И вот, едва зачернели на полях первые проталинки, как с далекого юга потянулись пернатые вестники новой весны и неизбежные ее спутники – жаворонки.
Обессиленные далеким воздушным странствованием, в изнеможении опустились усталые птицы на землю: они были изнурены длинным путешествием и, кроме того, сильно отощали дорогой, потому что торопились на родину и нигде по пути не останавливались подолгу. Теперь они с жадностью отыскивали себе корм на проталинках, среди изумрудной зелени молодых озимых всходов.
Боже! Какое это было счастье для усталых и истомленных птиц – опуститься, наконец, на родные поля, где они увидели впервые прекрасный мир, и среди которых протекло их счастливое детство! Хотя стояла лишь ранняя весна, и на полях еще белел повсюду снег, но жаворонки знали, что не за горами и то время, когда зашумит и заколосится высокая рожь, среди которой они могут найти себе безопасное убежище; знали, что если земля пока и скудна кормом, то придет и это, – лишь стоит стаять снегу, а там она покроется пышным зеленым травяным ковром, по которому чья-то невидимая и волшебная рука начнет вышивать причудливые узоры из живых цветов всех красок и оттенков, и что тогда и луг и весь воздух наполнятся мириадами насекомых. Да, природа их не обманет: она накормит их и напоит, а ласковое солнышко обласкает их и согреет, как добрая, любящая мать. Вот уж сколько поколений жаворонков находило себе здесь и стол и дом, – потому-то и пустились птички в такое утомительное воздушное странствование, потому-то и летели они сюда с такою уверенностью.

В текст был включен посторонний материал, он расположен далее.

-- ==== Sys2Proof/Certificates/Slice0/Obligations.lean ====
section
/-! DEFINITION. The statements for the provers: one Prop per obligation, from the numbered rules of the specification. -/

open Sys2Proof Sys2Proof.Machine

/-! ## The queue of commands -/

/-- A step takes the command at the front of the queue and runs it on the state with the queue's rest. -/
def Obligations.StepRunsTheFrontCommand : Prop :=
  ∀ (i : Instr) (q : List Instr) (s : State), step { s with pending := i :: q } = exec i { s with pending := q }

/-- With no command waiting a step is one Crest tick, or no change before the Crest runs: the model's choice (log entry 40). -/
def Obligations.EmptyQueueTicksTheCrest : Prop :=
  ∀ s : State, s.pending = [] → (s.crestRun = true → step s = .next (tick s)) ∧ (s.crestRun = false → step s = .next s)

/-! ## The scalar sequencer -/

/-- The two-operand scalar instructions: S[SD] takes the value of the operation on S[SA] and on S[SB] or IMM, the PC moves
to the next word, the wait and the signal of the word happen; nothing else of the core or of the block changes.
LI, CRST and EVRD: S[SD] takes IMM, the Crest count of the core's die as it stands, or an event counter. -/
def Obligations.ScalarArithmeticAndMoves : Prop :=
  (
  ∀ (c : Nat) (p : Pre) (f : FmtA) (s : State),
    ∀ x ∈ ([(.add c p f, 0x10#8, fun a b => a + b), (.sub c p f, 0x11#8, fun a b => a - b), (.mul c p f, 0x12#8, fun a b => a * b),
        (.andd c p f, 0x13#8, fun a b => a &&& b), (.orr c p f, 0x14#8, fun a b => a ||| b), (.xorr c p f, 0x15#8, fun a b => a ^^^ b),
        (.shl c p f, 0x16#8, fun a b => a <<< (b.toNat % 64)), (.shr c p f, 0x17#8, fun a b => a >>> (b.toNat % 64)),
        (.sar c p f, 0x18#8, fun a b => a.sshiftRight (b.toNat % 64)),
        (.minn c p f, 0x19#8, fun a b => if a.toInt < b.toInt then a else b),
        (.maxx c p f, 0x1A#8, fun a b => if a.toInt < b.toInt then b else a),
        (.slt c p f, 0x1B#8, fun a b => if a.toInt < b.toInt then 1#64 else 0#64),
        (.sltu c p f, 0x1C#8, fun a b => if a.toNat < b.toNat then 1#64 else 0#64),
        (.seq c p f, 0x1D#8, fun a b => if a = b then 1#64 else 0#64)] : List (Instr × Byte × (Word64 → Word64 → Word64))),
    let w := wordA x.2.1 p f
    let k := begun1 w (coreOf s c)
    CoreReady s c w → predOk (coreOf s c) w = true → SignalFits p k →
    ∃ t, exec x.1 s = .next t ∧
      CoreOnly c (giveSignal p (sset f.sd (x.2.2 (sget k f.sa) (if f.ib then f.imm else sget k f.sb)) k)) s t) ∧
  (
  ∀ (c : Nat) (p : Pre) (f : FmtA) (s : State),
    ∀ x ∈ ([(.li c p f, 0x1E#8, fun _ => f.imm), (.crst c p f, 0x1F#8, fun _ => BitVec.ofNat 64 (stampAt s (c / 16))),
        (.evrd c p f, 0xA2#8, fun k => BitVec.ofNat 64 (evGet k f.ev.toNat))] : List (Instr × Byte × (Core → Word64))),
    let w := wordA x.2.1 p f
    let k := begun1 w (coreOf s c)
    CoreReady s c w → predOk (coreOf s c) w = true → SignalFits p k →
    ∃ t, exec x.1 s = .next t ∧ CoreOnly c (giveSignal p (sset f.sd (x.2.2 k) k)) s t)

/-- NOP, the jumps, LOOP, CALL, RET, YIELD and SXT: where the PC goes, what LOOP and CALL write, how far SXT lowers the
extent; NOP, and YIELD on a core whose task is not being pre-empted, only move the PC. YIELD takes a pending pre-emption: the
core, with no transfer of its own, issues nothing further. -/
def Obligations.ScalarControl : Prop :=
  (
  ∀ (c : Nat) (p : Pre) (f : FmtA) (s : State),
    let target := (coreOf s c).pc + 16#64 * f.imm
    ∀ x ∈ ([(.nop c p f, 0x00#8, fun k => k), (.jmp c p f, 0x02#8, fun k => { k with pc := target }),
        (.jnz c p f, 0x03#8, fun k => if sget k f.sa = 0#64 then k else { k with pc := target }),
        (.jz c p f, 0x04#8, fun k => if sget k f.sa = 0#64 then { k with pc := target } else k),
        (.loop c p f, 0x05#8, fun k =>
          let v := sget k f.sa - 1#64
          let k1 := sset f.sa v k
          if v = 0#64 then k1 else { k1 with pc := target }),
        (.call c p f, 0x06#8, fun k => { sset f.sd k.pc k with pc := target }),
        (.ret c p f, 0x07#8, fun k => { k with pc := sget k f.sa }), (.yield c p f, 0x08#8, fun k => k),
        (.sxt c p f, 0x09#8, fun k => { k with extent := min k.extent (alignUp (sget k f.sa).toNat 65536) })] :
          List (Instr × Byte × (Core → Core))),
    let w := wordA x.2.1 p f
    let k := begun1 w (coreOf s c)
    CoreReady s c w → predOk (coreOf s c) w = true → SignalFits p k → (x.2.1 = 0x07#8 → (sget k f.sa).toNat % 16 = 0) →
    (x.2.1 = 0x08#8 → ∀ h t rank, (coreOf s c).task = some (h, t, rank) → (taskOf s h t).map (·.st) ≠ some tsPreempting) →
    ∃ t, exec x.1 s = .next t ∧ CoreOnly c (giveSignal p (x.2.2 k)) s t) ∧
  (
  ∀ (c h t rank : Nat) (p : Pre) (f : FmtA) (s : State) (x : Task),
    let w := wordA 0x08#8 p f
    let k := begun1 w (coreOf s c)
    CoreReady s c w → predOk (coreOf s c) w = true → SignalFits p k → (coreOf s c).xfers = [] →
    (coreOf s c).task = some (h, t, rank) → taskOf s h t = some x → x.st = tsPreempting →
    ∃ u, exec (.yield c p f) s = .next u ∧ CoreOnly c (giveSignal p { k with stop := true }) s u)

/-- An instruction of the sequencer whose predicate is false does nothing but take its wait and give its signal. -/
def Obligations.FalsePredicateSkips : Prop :=
  ∀ (c : Nat) (p : Pre) (f : FmtA) (s : State),
    ∀ x ∈ ([(.nop c p f, 0x00#8), (.endTask c p f, 0x01#8), (.jmp c p f, 0x02#8), (.jnz c p f, 0x03#8), (.jz c p f, 0x04#8),
        (.loop c p f, 0x05#8), (.call c p f, 0x06#8), (.ret c p f, 0x07#8), (.yield c p f, 0x08#8), (.sxt c p f, 0x09#8),
        (.trap c p f, 0x0A#8), (.add c p f, 0x10#8), (.sub c p f, 0x11#8), (.mul c p f, 0x12#8), (.andd c p f, 0x13#8),
        (.orr c p f, 0x14#8), (.xorr c p f, 0x15#8), (.shl c p f, 0x16#8), (.shr c p f, 0x17#8), (.sar c p f, 0x18#8),
        (.minn c p f, 0x19#8), (.maxx c p f, 0x1A#8), (.slt c p f, 0x1B#8), (.sltu c p f, 0x1C#8), (.seq c p f, 0x1D#8),
        (.li c p f, 0x1E#8), (.crst c p f, 0x1F#8), (.sld c p f, 0x20#8), (.sst c p f, 0x21#8), (.sldg c p f, 0x22#8),
        (.sstg c p f, 0x23#8), (.fence c p f, 0x24#8), (.rflush c p f, 0x25#8), (.rinv c p f, 0x26#8), (.evsig c p f, 0xA0#8),
        (.evwait c p f, 0xA1#8), (.evrd c p f, 0xA2#8), (.semacq c p f, 0xA3#8), (.semrel c p f, 0xA4#8)] : List (Instr × Byte)),
    let w := wordA x.2 p f
    let k := begun1 w (coreOf s c)
    CoreReady s c w → predOk (coreOf s c) w = false → SignalFits p k →
    ∃ t, exec x.1 s = .next t ∧ CoreOnly c (giveSignal p k) s t

/-- END gives the core's share of its task up: the core has ended, and the task counts its rank, ending with status OK once
every rank has ended (a task being pre-empted is not the case). TRAP ends the task with USER_TRAP, IMM[15:0] and the PC in its detail. -/
def Obligations.EndAndTrap : Prop :=
  ∀ (c : Nat) (p : Pre) (f : FmtA) (s : State) (h t rank : Nat) (g : Graph) (x : Task), (coreOf s c).task = some (h, t, rank) →
    graphOf s h = some g → g.tasks[t]? = some x →
    (let w := wordA 0x01#8 p f
     CoreReady s c w → predOk (coreOf s c) w = true → (coreOf s c).xfers = [] → x.st ≠ tsPreempting → SignalFits p (begun1 w (coreOf s c)) →
     ∃ u, exec (.endTask c p f) s = .next u ∧ (coreOf u c).ended = true ∧ (∀ d, d ≠ c → coreOf u d = coreOf s d) ∧
       taskOf u h t = some { x with
         endedRanks := x.endedRanks ++ [rank], flags := x.flags ||| coreFlags (begun1 w (coreOf s c))
         endStatus := if x.endedRanks.length + 1 = x.nCores ∧ x.endStatus = none then some (0, 0) else x.endStatus } ∧
       u = { s with cores := u.cores, graphs := u.graphs }) ∧
    (let w := wordA 0x0A#8 p f
     CoreReady s c w → predOk (coreOf s c) w = true → x.st ≠ tsFinal → x.endStatus = none →
     ∃ u y, exec (.trap c p f) s = .next u ∧ taskOf u h t = some y ∧
       y = { x with endStatus := some (stUserTrap, rankPc (f.imm.toNat % 65536) (coreOf s c).pc.toNat) } ∧
       (∀ d ∈ x.held, (coreOf u d).ended = true ∧ (coreOf u d).stop = true ∧ (coreOf u d).queues = [] ∧ (coreOf u d).xfers = []) ∧
       (∀ d, d ∉ x.held → d ≠ c → coreOf u d = coreOf s d) ∧
       u = { s with cores := u.cores, graphs := u.graphs, tags := u.tags })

Между тем весна шла вперед быстрыми шагами: она растопляла последние остатки снега, сеяла на своем пути голубенькие подснежники, – это были первые весенние цветочки, подобно тому, как жаворонки были ее первыми пернатыми вестниками, – и пробуждала природу от ее дремоты, призывая ее к новой жизни.

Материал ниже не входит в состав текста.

/-! ## fcount -/

@[simp] theorem fcount_pending (a : Nat) (f : Fld) (n : Nat) (s : State) : (fcount a f n s).pending = s.pending := rfl
@[simp] theorem fcount_outputs (a : Nat) (f : Fld) (n : Nat) (s : State) : (fcount a f n s).outputs = s.outputs := rfl
@[simp] theorem fcount_freeCtr (a : Nat) (f : Fld) (n : Nat) (s : State) : (fcount a f n s).freeCtr = s.freeCtr := rfl
@[simp] theorem fcount_fuses (a : Nat) (f : Fld) (n : Nat) (s : State) : (fcount a f n s).fuses = s.fuses := rfl
@[simp] theorem fcount_crest (a : Nat) (f : Fld) (n : Nat) (s : State) : (fcount a f n s).crest = s.crest := rfl
@[simp] theorem fcount_crestRun (a : Nat) (f : Fld) (n : Nat) (s : State) : (fcount a f n s).crestRun = s.crestRun := rfl
@[simp] theorem fcount_skew (a : Nat) (f : Fld) (n : Nat) (s : State) : (fcount a f n s).skew = s.skew := rfl
@[simp] theorem fcount_aligning (a : Nat) (f : Fld) (n : Nat) (s : State) : (fcount a f n s).aligning = s.aligning := rfl
@[simp] theorem fcount_rdShadow (a : Nat) (f : Fld) (n : Nat) (s : State) : (fcount a f n s).rdShadow = s.rdShadow := rfl
@[simp] theorem fcount_wrShadow (a : Nat) (f : Fld) (n : Nat) (s : State) : (fcount a f n s).wrShadow = s.wrShadow := rfl
@[simp] theorem fcount_sram (a : Nat) (f : Fld) (n : Nat) (s : State) : (fcount a f n s).sram = s.sram := rfl
@[simp] theorem fcount_cores (a : Nat) (f : Fld) (n : Nat) (s : State) : (fcount a f n s).cores = s.cores := rfl
@[simp] theorem fcount_mem (a : Nat) (f : Fld) (n : Nat) (s : State) : (fcount a f n s).mem = s.mem := rfl
@[simp] theorem fcount_cwErr (a : Nat) (f : Fld) (n : Nat) (s : State) : (fcount a f n s).cwErr = s.cwErr := rfl
@[simp] theorem fcount_scrub (a : Nat) (f : Fld) (n : Nat) (s : State) : (fcount a f n s).scrub = s.scrub := rfl
@[simp] theorem fcount_caches (a : Nat) (f : Fld) (n : Nat) (s : State) : (fcount a f n s).caches = s.caches := rfl
@[simp] theorem fcount_grans (a : Nat) (f : Fld) (n : Nat) (s : State) : (fcount a f n s).grans = s.grans := rfl
@[simp] theorem fcount_areas (a : Nat) (f : Fld) (n : Nat) (s : State) : (fcount a f n s).areas = s.areas := rfl
@[simp] theorem fcount_tlbs (a : Nat) (f : Fld) (n : Nat) (s : State) : (fcount a f n s).tlbs = s.tlbs := rfl
@[simp] theorem fcount_tags (a : Nat) (f : Fld) (n : Nat) (s : State) : (fcount a f n s).tags = s.tags := rfl
@[simp] theorem fcount_portBind (a : Nat) (f : Fld) (n : Nat) (s : State) : (fcount a f n s).portBind = s.portBind := rfl
@[simp] theorem fcount_reqSeq (a : Nat) (f : Fld) (n : Nat) (s : State) : (fcount a f n s).reqSeq = s.reqSeq := rfl
@[simp] theorem fcount_deferred (a : Nat) (f : Fld) (n : Nat) (s : State) : (fcount a f n s).deferred = s.deferred := rfl
@[simp] theorem fcount_ports (a : Nat) (f : Fld) (n : Nat) (s : State) : (fcount a f n s).ports = s.ports := rfl
@[simp] theorem fcount_jports (a : Nat) (f : Fld) (n : Nat) (s : State) : (fcount a f n s).jports = s.jports := rfl
@[simp] theorem fcount_sites (a : Nat) (f : Fld) (n : Nat) (s : State) : (fcount a f n s).sites = s.sites := rfl
@[simp] theorem fcount_porgers (a : Nat) (f : Fld) (n : Nat) (s : State) : (fcount a f n s).porgers = s.porgers := rfl
@[simp] theorem fcount_groups (a : Nat) (f : Fld) (n : Nat) (s : State) : (fcount a f n s).groups = s.groups := rfl
@[simp] theorem fcount_collNet (a : Nat) (f : Fld) (n : Nat) (s : State) : (fcount a f n s).collNet = s.collNet := rfl
@[simp] theorem fcount_notices (a : Nat) (f : Fld) (n : Nat) (s : State) : (fcount a f n s).notices = s.notices := rfl
@[simp] theorem fcount_recLost (a : Nat) (f : Fld) (n : Nat) (s : State) : (fcount a f n s).recLost = s.recLost := rfl
@[simp] theorem fcount_graphs (a : Nat) (f : Fld) (n : Nat) (s : State) : (fcount a f n s).graphs = s.graphs := rfl
@[simp] theorem fcount_graphSeq (a : Nat) (f : Fld) (n : Nat) (s : State) : (fcount a f n s).graphSeq = s.graphSeq := rfl
@[simp] theorem fcount_cRings (a : Nat) (f : Fld) (n : Nat) (s : State) : (fcount a f n s).cRings = s.cRings := rfl
@[simp] theorem fcount_fRings (a : Nat) (f : Fld) (n : Nat) (s : State) : (fcount a f n s).fRings = s.fRings := rfl
@[simp] theorem fcount_tRings (a : Nat) (f : Fld) (n : Nat) (s : State) : (fcount a f n s).tRings = s.tRings := rfl
@[simp] theorem fcount_fseq (a : Nat) (f : Fld) (n : Nat) (s : State) : (fcount a f n s).fseq = s.fseq := rfl
@[simp] theorem fcount_frecs (a : Nat) (f : Fld) (n : Nat) (s : State) : (fcount a f n s).frecs = s.frecs := rfl
@[simp] theorem fcount_trecs (a : Nat) (f : Fld) (n : Nat) (s : State) : (fcount a f n s).trecs = s.trecs := rfl
@[simp] theorem fcount_trcSeq (a : Nat) (f : Fld) (n : Nat) (s : State) : (fcount a f n s).trcSeq = s.trcSeq := rfl
@[simp] theorem fcount_trcLost (a : Nat) (f : Fld) (n : Nat) (s : State) : (fcount a f n s).trcLost = s.trcLost := rfl
@[simp] theorem fcount_qps (a : Nat) (f : Fld) (n : Nat) (s : State) : (fcount a f n s).qps = s.qps := rfl
@[simp] theorem fcount_fns (a : Nat) (f : Fld) (n : Nat) (s : State) : (fcount a f n s).fns = s.fns := rfl
@[simp] theorem fcount_inflight (a : Nat) (f : Fld) (n : Nat) (s : State) : (fcount a f n s).inflight = s.inflight := rfl
@[simp] theorem fcount_waits (a : Nat) (f : Fld) (n : Nat) (s : State) : (fcount a f n s).waits = s.waits := rfl
@[simp] theorem fcount_lastAccept (a : Nat) (f : Fld) (n : Nat) (s : State) : (fcount a f n s).lastAccept = s.lastAccept := rfl
@[simp] theorem fcount_lastQp (a : Nat) (f : Fld) (n : Nat) (s : State) : (fcount a f n s).lastQp = s.lastQp := rfl
@[simp] theorem fcount_lastZero (a : Nat) (f : Fld) (n : Nat) (s : State) : (fcount a f n s).lastZero = s.lastZero := rfl
@[simp] theorem fcount_ready (a : Nat) (f : Fld) (n : Nat) (s : State) : (fcount a f n s).ready = s.ready := rfl
@[simp] theorem fcount_dies (a : Nat) (f : Fld) (n : Nat) (s : State) : (fcount a f n s).dies = s.dies := rfl
@[simp] theorem fcount_pulse (a : Nat) (f : Fld) (n : Nat) (s : State) : (fcount a f n s).pulse = s.pulse := rfl
@[simp] theorem fcount_inj (a : Nat) (f : Fld) (n : Nat) (s : State) : (fcount a f n s).inj = s.inj := rfl
@[simp] theorem fcount_unseen (a : Nat) (f : Fld) (n : Nat) (s : State) : (fcount a f n s).unseen = s.unseen := rfl
@[simp] theorem fcount_txeq (a : Nat) (f : Fld) (n : Nat) (s : State) : (fcount a f n s).txeq = s.txeq := rfl
@[simp] theorem fcount_pwr (a : Nat) (f : Fld) (n : Nat) (s : State) : (fcount a f n s).pwr = s.pwr := rfl
@[simp] theorem fcount_boot (a : Nat) (f : Fld) (n : Nat) (s : State) : (fcount a f n s).boot = s.boot := rfl
@[simp] theorem fcount_sec (a : Nat) (f : Fld) (n : Nat) (s : State) : (fcount a f n s).sec = s.sec := rfl
@[simp] theorem fcount_crn (a : Nat) (f : Fld) (n : Nat) (s : State) : (fcount a f n s).crn = s.crn := rfl
@[simp] theorem fcount_cals (a : Nat) (f : Fld) (n : Nat) (s : State) : (fcount a f n s).cals = s.cals := rfl
@[simp] theorem fcount_test (a : Nat) (f : Fld) (n : Nat) (s : State) : (fcount a f n s).test = s.test := rfl
@[simp] theorem fcount_streak (a : Nat) (f : Fld) (n : Nat) (s : State) : (fcount a f n s).streak = s.streak := rfl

В апреле стали крестьяне землю пахать под овес. Острый блестящий клинок сохи глубоко впивался в мягкую, жирную почву и отваливал в сторону большие рыхлые комья земли, в которых копошилось множество всяких личинок и червей.
Было тут чем поживиться нашим жаворонкам, – и на самом деле, они отъелись за это время на славу и поправились так, что стали забывать понемногу обо всех лишениях и тягостях совершенного ими перелета.
Разделившись на парочки, птички стали обзаводиться своими домиками.
II.
Жаворонок, историю которого я хочу рассказать тебе на этих страницах, выбрал себе со своею подругою укромное местечко на лугу, возле ржаного поля, неподалеку от опушки большого задумчивого леса.
Там, на самой меже, была отличная круглая ямка, в которую маленькие крылатые строители стали таскать стебельки и былинки сухой прошлогодней травы.
Из этого материала жаворонки построили себе уютный и теплый домик-гнездышко, который ничем не отличался по цвету от сухой земли, на которой лежал. Сами жаворонки также носили очень скромный наряд – цвета сухой глинистой почвы, так что даже зоркий коршун, парящий в поднебесье и высматривающий себе добычу, не мог заметить ни гнездышка ни птичек, когда те находились на земле, и пролетал всегда мимо. К тому же, трава на лугу день ото дня поднималась все выше и выше, рожь тоже тянулась кверху, так что скоро наша парочка очутилась как бы в высоком лесу, скрытая от всех взоров. Когда жаворонки совсем закончили постройку своего гнезда, пернатая хозяйка снесла в него две пары маленьких светло-коричневых яичек, уселась на них и стала согревать их день и ночь своим тельцем.
Едва оправившись от долгого путешествия, жаворонок поднимался уже в ясные солнечные дни над полями, еще покрытыми кое-где снегом, и пел свою вдохновенную весеннюю песнь, – теперь же, когда он получил от Творца щедрою рукою все, в чем только нуждался, его песни раздавались еще чаще, и еще вдохновеннее и радостнее были их переливы.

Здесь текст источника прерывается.